Recorded data START

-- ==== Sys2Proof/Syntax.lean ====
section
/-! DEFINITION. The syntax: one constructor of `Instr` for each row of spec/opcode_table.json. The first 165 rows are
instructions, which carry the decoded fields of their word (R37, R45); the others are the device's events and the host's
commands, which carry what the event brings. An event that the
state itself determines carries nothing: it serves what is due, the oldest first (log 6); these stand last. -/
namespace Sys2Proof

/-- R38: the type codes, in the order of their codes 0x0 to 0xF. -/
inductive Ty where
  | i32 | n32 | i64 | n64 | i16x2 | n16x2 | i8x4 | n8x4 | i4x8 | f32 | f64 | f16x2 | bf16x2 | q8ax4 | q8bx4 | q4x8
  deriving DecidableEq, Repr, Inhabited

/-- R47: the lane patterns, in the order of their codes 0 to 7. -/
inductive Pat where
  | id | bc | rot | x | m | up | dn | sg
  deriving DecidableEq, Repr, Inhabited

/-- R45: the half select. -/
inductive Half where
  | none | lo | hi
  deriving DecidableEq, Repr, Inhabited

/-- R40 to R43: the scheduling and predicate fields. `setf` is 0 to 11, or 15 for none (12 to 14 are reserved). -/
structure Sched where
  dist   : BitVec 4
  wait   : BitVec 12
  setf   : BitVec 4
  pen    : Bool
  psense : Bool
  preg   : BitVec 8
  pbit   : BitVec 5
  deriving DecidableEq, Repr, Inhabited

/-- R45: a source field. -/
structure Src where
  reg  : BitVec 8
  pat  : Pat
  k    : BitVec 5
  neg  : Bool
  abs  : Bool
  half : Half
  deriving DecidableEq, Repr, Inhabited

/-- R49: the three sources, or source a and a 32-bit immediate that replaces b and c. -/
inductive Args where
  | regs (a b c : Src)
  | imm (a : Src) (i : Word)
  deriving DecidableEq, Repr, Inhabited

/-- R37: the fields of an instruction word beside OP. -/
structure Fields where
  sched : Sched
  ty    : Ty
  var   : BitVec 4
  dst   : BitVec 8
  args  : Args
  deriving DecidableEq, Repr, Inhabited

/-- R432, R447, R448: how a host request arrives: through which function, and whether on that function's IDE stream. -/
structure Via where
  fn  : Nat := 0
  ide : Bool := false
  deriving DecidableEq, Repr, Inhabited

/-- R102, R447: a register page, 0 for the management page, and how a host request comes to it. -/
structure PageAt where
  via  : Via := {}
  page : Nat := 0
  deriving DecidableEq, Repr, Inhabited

Recorded data END
Recorded data START

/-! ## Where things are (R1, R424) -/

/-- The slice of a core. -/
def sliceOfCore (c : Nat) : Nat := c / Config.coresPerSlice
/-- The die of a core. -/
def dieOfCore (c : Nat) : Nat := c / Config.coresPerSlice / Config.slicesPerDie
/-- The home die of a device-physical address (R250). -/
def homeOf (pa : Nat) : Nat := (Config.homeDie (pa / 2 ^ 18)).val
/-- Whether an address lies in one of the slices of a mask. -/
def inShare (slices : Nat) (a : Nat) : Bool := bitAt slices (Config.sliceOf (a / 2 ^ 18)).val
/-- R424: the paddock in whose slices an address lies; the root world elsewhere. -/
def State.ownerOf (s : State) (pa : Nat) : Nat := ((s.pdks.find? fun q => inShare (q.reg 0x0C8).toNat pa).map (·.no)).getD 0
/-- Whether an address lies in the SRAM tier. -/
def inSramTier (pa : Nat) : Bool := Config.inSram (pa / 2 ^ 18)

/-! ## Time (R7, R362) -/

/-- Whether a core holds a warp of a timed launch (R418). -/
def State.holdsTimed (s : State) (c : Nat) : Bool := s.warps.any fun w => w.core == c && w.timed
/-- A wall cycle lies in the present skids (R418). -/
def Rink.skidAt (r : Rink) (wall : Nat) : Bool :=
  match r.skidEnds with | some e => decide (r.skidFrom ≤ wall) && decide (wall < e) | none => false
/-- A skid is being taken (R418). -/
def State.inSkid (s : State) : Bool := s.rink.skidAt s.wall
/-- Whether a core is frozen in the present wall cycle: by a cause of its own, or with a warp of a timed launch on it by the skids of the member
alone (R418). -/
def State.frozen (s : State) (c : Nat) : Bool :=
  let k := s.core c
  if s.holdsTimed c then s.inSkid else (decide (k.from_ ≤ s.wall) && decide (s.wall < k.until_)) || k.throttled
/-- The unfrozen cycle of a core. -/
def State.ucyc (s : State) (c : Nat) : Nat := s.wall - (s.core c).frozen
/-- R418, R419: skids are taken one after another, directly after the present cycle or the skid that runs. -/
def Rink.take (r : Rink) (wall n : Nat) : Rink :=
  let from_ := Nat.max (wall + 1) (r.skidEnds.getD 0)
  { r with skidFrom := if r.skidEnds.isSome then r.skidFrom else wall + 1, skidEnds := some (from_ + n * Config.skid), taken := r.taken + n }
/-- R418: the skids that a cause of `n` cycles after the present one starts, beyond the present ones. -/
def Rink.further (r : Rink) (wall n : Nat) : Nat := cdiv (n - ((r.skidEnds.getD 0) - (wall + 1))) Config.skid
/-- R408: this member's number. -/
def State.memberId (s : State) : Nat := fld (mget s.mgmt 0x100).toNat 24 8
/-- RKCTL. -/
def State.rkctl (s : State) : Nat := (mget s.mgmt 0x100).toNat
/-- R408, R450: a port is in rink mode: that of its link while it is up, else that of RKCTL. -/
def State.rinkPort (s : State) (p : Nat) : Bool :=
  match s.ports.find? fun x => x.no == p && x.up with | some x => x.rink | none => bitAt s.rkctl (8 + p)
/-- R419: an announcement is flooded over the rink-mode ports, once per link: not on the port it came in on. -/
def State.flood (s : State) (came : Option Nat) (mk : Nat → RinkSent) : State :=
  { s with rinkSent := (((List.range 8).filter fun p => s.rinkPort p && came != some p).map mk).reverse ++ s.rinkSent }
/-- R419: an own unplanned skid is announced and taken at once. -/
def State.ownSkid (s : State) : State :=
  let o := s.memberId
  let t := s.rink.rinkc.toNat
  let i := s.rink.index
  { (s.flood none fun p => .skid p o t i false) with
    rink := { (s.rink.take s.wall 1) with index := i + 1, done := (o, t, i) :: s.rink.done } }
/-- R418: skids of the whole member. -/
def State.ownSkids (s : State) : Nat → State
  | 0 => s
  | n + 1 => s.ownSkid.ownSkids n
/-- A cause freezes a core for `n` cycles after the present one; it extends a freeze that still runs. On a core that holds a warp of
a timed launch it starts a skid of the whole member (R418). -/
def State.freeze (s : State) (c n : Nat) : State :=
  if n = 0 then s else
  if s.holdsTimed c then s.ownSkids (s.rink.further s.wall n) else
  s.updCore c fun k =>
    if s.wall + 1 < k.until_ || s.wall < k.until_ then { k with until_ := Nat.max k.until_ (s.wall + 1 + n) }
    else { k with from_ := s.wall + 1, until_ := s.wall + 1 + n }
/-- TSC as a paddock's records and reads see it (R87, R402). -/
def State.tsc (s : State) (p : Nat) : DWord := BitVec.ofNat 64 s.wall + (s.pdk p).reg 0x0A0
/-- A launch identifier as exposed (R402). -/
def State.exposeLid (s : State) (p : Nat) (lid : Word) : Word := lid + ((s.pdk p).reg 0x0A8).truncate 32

Recorded data END

From the records above, print only the lines between the one holding "structure Sched where" and the one holding "ide : Bool := false", inclusive, exactly as they stand.

Written response ->
structure Sched where
  dist   : BitVec 4
  wait   : BitVec 12
  setf   : BitVec 4
  pen    : Bool
  psense : Bool
  preg   : BitVec 8
  pbit   : BitVec 5
  deriving DecidableEq, Repr, Inhabited

/-- R45: a source field. -/
structure Src where
  reg  : BitVec 8
  pat  : Pat
  k    : BitVec 5
  neg  : Bool
  abs  : Bool
  half : Half
  deriving DecidableEq, Repr, Inhabited

/-- R49: the three sources, or source a and a 32-bit immediate that replaces b and c. -/
inductive Args where
  | regs (a b c : Src)
  | imm (a : Src) (i : Word)
  deriving DecidableEq, Repr, Inhabited

/-- R37: the fields of an instruction word beside OP. -/
structure Fields where
  sched : Sched
  ty    : Ty
  var   : BitVec 4
  dst   : BitVec 8
  args  : Args
  deriving DecidableEq, Repr, Inhabited

/-- R432, R447, R448: how a host request arrives: through which function, and whether on that function's IDE stream. -/
structure Via where
  fn  : Nat := 0
  ide : Bool := false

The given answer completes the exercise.